__Task statement__.
Each line in the entries below that holds the string "with" must be copied.
Information supplied: Begin
-- ==== Sys2Proof/Machine/Sde.lean ====
section
/-! DEFINITION. The commands of the section decisions (chapter 09): the stage of a frame, with the members' timelines and the loops'
set-points, and the timeline read-out. -/

namespace Sys2Proof.Machine

/-! Deciding -/

/-- The state that a decision stands for, fills and suppressions counted in (R237). -/
def Decision.state (x : Decision) : Bool := if x.mask then !x.on else x.on

/-- What a probe's decision of a frame gives: the standing decision, the changes ahead, and the runs removed. -/
structure Decided where
  dec : Decision
  changes : List Change
  removed : List (Int × Bool)
  rate : Nat
  unk : Bool
  held : Bool := false
  deriving DecidableEq, Repr

/-- Path position of the turn, in micrometres. -/
def Dev.pathNow (d : Dev) : Int := d.pose.knots.head?.elim 0 (·.s)

/-- Path position of a place `s` mm ahead in the direction of travel. -/
def Dev.pathPos (d : Dev) (s : Int) : Int :=
  match d.pose.motion with
  | some m => if m.p.spd < 0 then d.pathNow - s * 1000 else d.pathNow + s * 1000
  | none => d.pathNow

/-- Decide a probe for a frame (R230 to R237); `keep` is how far behind, in micrometres, members follow. -/
def Dev.decideProbe (d : Dev) (x : Decider) (polys : List Polygon) (dec : Decision) (keep : Int) : Decided :=
  let k := d.poseOnPath 0
  let v0 := d.judge x polys dec.on dec.slow k.1 k.2
  match v0.on with
  | none =>
    { dec := { dec with cause := v0.cause, slow := v0.slow, unk := false, nextAt := none }
      changes := [], removed := [], rate := v0.rate, unk := false, held := true }
  | some on0 =>
    let db := d.fld (Reg.SEC_THR x.sec) 31 24
    let rate0 := if rateMoves db dec.rate v0.rate then v0.rate else dec.rate
    let mask := (if on0 = dec.on then dec.mask else dec.maskNext) && (on0 || fillable v0.cause)
    let w := d.sweep x polys d.sweepLength 1
      { runs := [⟨0, on0, v0.cause, v0.cause, fillable v0.cause, v0.miss⟩], rates := [], rate := rate0, slow := v0.slow }
    let raws := w.runs.reverse
    let r0 : Run := (raws.head?).getD ⟨0, on0, v0.cause, v0.cause, fillable v0.cause, false⟩
    let next := raws.drop 1
    let start : Run := if mask then
        { r0 with on := !on0, cause := (if on0 then caSUPPRESSED else caOPEN), last := (next.head?.map (·.last)).getD v0.cause }
      else r0
    let q := smooth (d.fld (Reg.SEC_HYST x.sec) 15 0) (d.fld (Reg.SEC_HYST x.sec) 31 16) start (if mask then next.drop 1 else next)
    let changes := d.changesOf x.sec q.1 w.rates.reverse rate0
    let maskNext := !mask && next.head?.elim false (fun r => q.2.any (fun p => decide (p.1 = r.s)))
    let here := dec.nextAt.getD d.pathNow
    let sl := d.slackOf x.sec start.on start.cause dec.cause
    let new : List (Int × Change) :=
      if start.on ≠ dec.state then [(here, { on := start.on, cause := start.cause, early := sl.1, late := sl.2, rate := rate0, miss := v0.miss })]
      else if rate0 ≠ dec.rate ∧ start.on = true then [(here, { on := true, rateOnly := true, rate := rate0 })]
      else []
    let passed := (dec.passed ++ new).filter (fun p => decide ((d.pathNow - p.1).natAbs ≤ keep.toNat))
    { dec := { on := on0, cause := start.cause, rate := rate0, slow := v0.slow, unk := v0.unk, mask := mask, maskNext := maskNext
               nextAt := changes.head?.map (fun c => d.pathPos c.s), passed := passed }
      changes := changes, removed := q.2, rate := v0.rate, unk := v0.unk }

/-! Timelines (R234, R238, R239) -/

/-- ρ of a rate on a channel in Q8.8 (R234). -/
def Dev.rhoFor (d : Dev) (c sec rate : Nat) : Nat :=
  let base := match d.layerOf c with
    | some l => d.rdN (Reg.MAP_NOM_RATE l)
    | none => d.fld (Reg.SEC_RATE sec) 15 0
  if base = 0 then 256 else min 65535 ((rate * 512 + base) / (2 * base))

/-- The ground time at which a member `delta` micrometres of body x behind takes a change at path position `s` (R238), none where its probe
does not move. -/
def Dev.memberTime (d : Dev) (c : Nat) (delta s : Int) : Option Int :=
  let t := timeOnPath d.pose.knots s
  if delta = 0 then some t
  else match d.poseAt t, d.poseAt (t + 1000000) with
    | some k, some k1 =>
      let f := d.foot c
      let v := (d.pointSpeed f.body (d.frontX c + d.deflect f.body f.cy) (f.cy * 1000) k k1).1
      if v = 0 then none
      else some (divRound (t + (if v < 0 then -(divRound (delta * 1000000) v.natAbs) else divRound (delta * 1000000) v.natAbs)) 1000 * 1000)
    | _, _ => none

/-- A change as a member's transition. -/
def Dev.asTransition (d : Dev) (c sec : Nat) (t : Int) (x : Change) : Transition :=
  { t := t, on := x.on, rho := if d.mode c = mSWITCH then 256 else d.rhoFor c sec x.rate, rateOnly := x.rateOnly, cause := x.cause, early := x.early, late := x.late
    rate := x.rate, miss := x.miss }
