-- ==== Sys2Proof/Machine/Bwk.lean ====
section
/-! DEFINITION. The admission stage of a frame (chapter 13) and the commit of its edges to the tiles (R5, R8, R301). -/

namespace Sys2Proof.Machine

/-! Admission -/

/-- The turn of the frame in ticks. -/
def Dev.turnTick (d : Dev) : Nat := d.rd64 Reg.FRM_TURN_TBS / 4

/-- Starts that a channel has committed, has made since the turn or has running, and the OFF of one that was on at the turn (R15). -/
def Dev.standing (d : Dev) (c : Nat) (x : Chan) : List Start × List (Nat × Nat) :=
  let q := x.queue ++ x.next
  let turn := d.turnTick
  let done := x.fr.edges.filter (fun (p : Nat × Bool) => turn < p.1)
  let offs := (done.filter (fun (p : Nat × Bool) => !p.2)).map (fun (p : Nat × Bool) => p.1) ++ (q.filter (fun e => !e.on && e.kind ≠ .release)).map (·.t)
  let firstOff (t : Nat) : Option Nat := offs.find? (fun o => t < o)
  let past := ((done.filter (fun (p : Nat × Bool) => p.2)).filter (fun p => p.1 ≠ x.tOn || !phaseOn x.phase)).map (fun p =>
    (⟨c, p.1, d.profiled c && d.boostEn c, firstOff p.1⟩ : Start))
  let ss := (q.filter (·.on)).map (fun e =>
    (⟨c, e.t, d.profiled c && d.boostEn c && !e.degraded, match e.dur with | some n => some (e.t + n) | none => firstOff e.t⟩ : Start))
  let run : List Start := if phaseOn x.phase then [⟨c, x.tOn, x.boost, if turn < x.tOn then firstOff x.tOn else none⟩] else []
  let wasOn := match done with | (_, on) :: _ => !on | [] => phaseOn x.phase
  (past ++ run ++ ss, if wasOn then ((offs.head?.map (fun t => (c, t))).toList) else [])

/-- The admission's starting point (R15, R341): what is committed, and the OFFs of the window. -/
def Dev.admission0 (d : Dev) : Admission :=
  d.edgeChans.foldl (fun (a : Admission) c =>
    let x := d.chan c
    let st := d.standing c x
    let offs := if phaseOn x.phase ∧ st.2 = [] then
        (((d.edsChan c).plan.filter (fun p => p.live && !p.on && p.kind ≠ .release && p.t < d.eds.winTo)).head?.map
          (fun p => (c, max p.t d.eds.winFrom))).toList
      else st.2
    { starts := a.starts ++ st.1, offs := a.offs ++ offs }) { starts := [], offs := [] }

/-- An ON that Breakwater judges in this frame (R341): its start lies before the end of the window. -/
def Dev.isCandidate (d : Dev) (c : Nat) (p : Plan) : Bool :=
  p.live && p.on && p.kind ≠ .release && p.t + p.spent < d.eds.winTo && !(d.inhibited c && p.kind ≠ .host) &&
    !d.eds.acts.any (fun a => a.kind = haRATE && p.act = some a.num)

/-- Candidates in the order of R341: deadline, ideal time, channel. -/
def before (a b : Nat × Nat × Plan) : Bool :=
  let x := a.2.2.t + a.2.2.late
  let y := b.2.2.t + b.2.2.late
  x < y || (x = y && (a.2.2.t < b.2.2.t || (a.2.2.t = b.2.2.t && a.1 < b.1)))
def candInsert (x : Nat × Nat × Plan) : List (Nat × Nat × Plan) → List (Nat × Nat × Plan)
  | [] => [x]
  | y :: r => if before x y then x :: y :: r else y :: candInsert x r
def Dev.candidates (d : Dev) : List (Nat × Nat × Plan) :=
  (d.edgeChans.flatMap (fun c => ((d.edsChan c).plan.zipIdx.filter (fun q => d.isCandidate c q.1)).map (fun q => (c, q.2, q.1)))).foldl
    (fun l x => candInsert x l) []

/-- Where the run of an edge ends, as far as its channel's list knows. -/
def offAfter (l : List Plan) (i : Nat) : Option Nat :=
  ((l.drop (i + 1)).find? (fun p => p.live && !p.on && p.kind ≠ .release)).map (·.t)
Information supplied: End
__Exercise answer__.
/-! DEFINITION. The commands of the section decisions (chapter 09): the stage of a frame, with the members' timelines and the loops'
  match d.pose.motion with
  match v0.on with
    { dec := { dec with cause := v0.cause, slow := v0.slow, unk := false, nextAt := none }
        { r0 with on := !on0, cause := (if on0 then caSUPPRESSED else caOPEN), last := (next.head?.map (·.last)).getD v0.cause }
  let base := match d.layerOf c with
  else match d.poseAt t, d.poseAt (t + 1000000) with
    (⟨c, e.t, d.profiled c && d.boostEn c && !e.degraded, match e.dur with | some n => some (e.t + n) | none => firstOff e.t⟩ : Start))
  let wasOn := match done with | (_, on) :: _ => !on | [] => phaseOn x.phase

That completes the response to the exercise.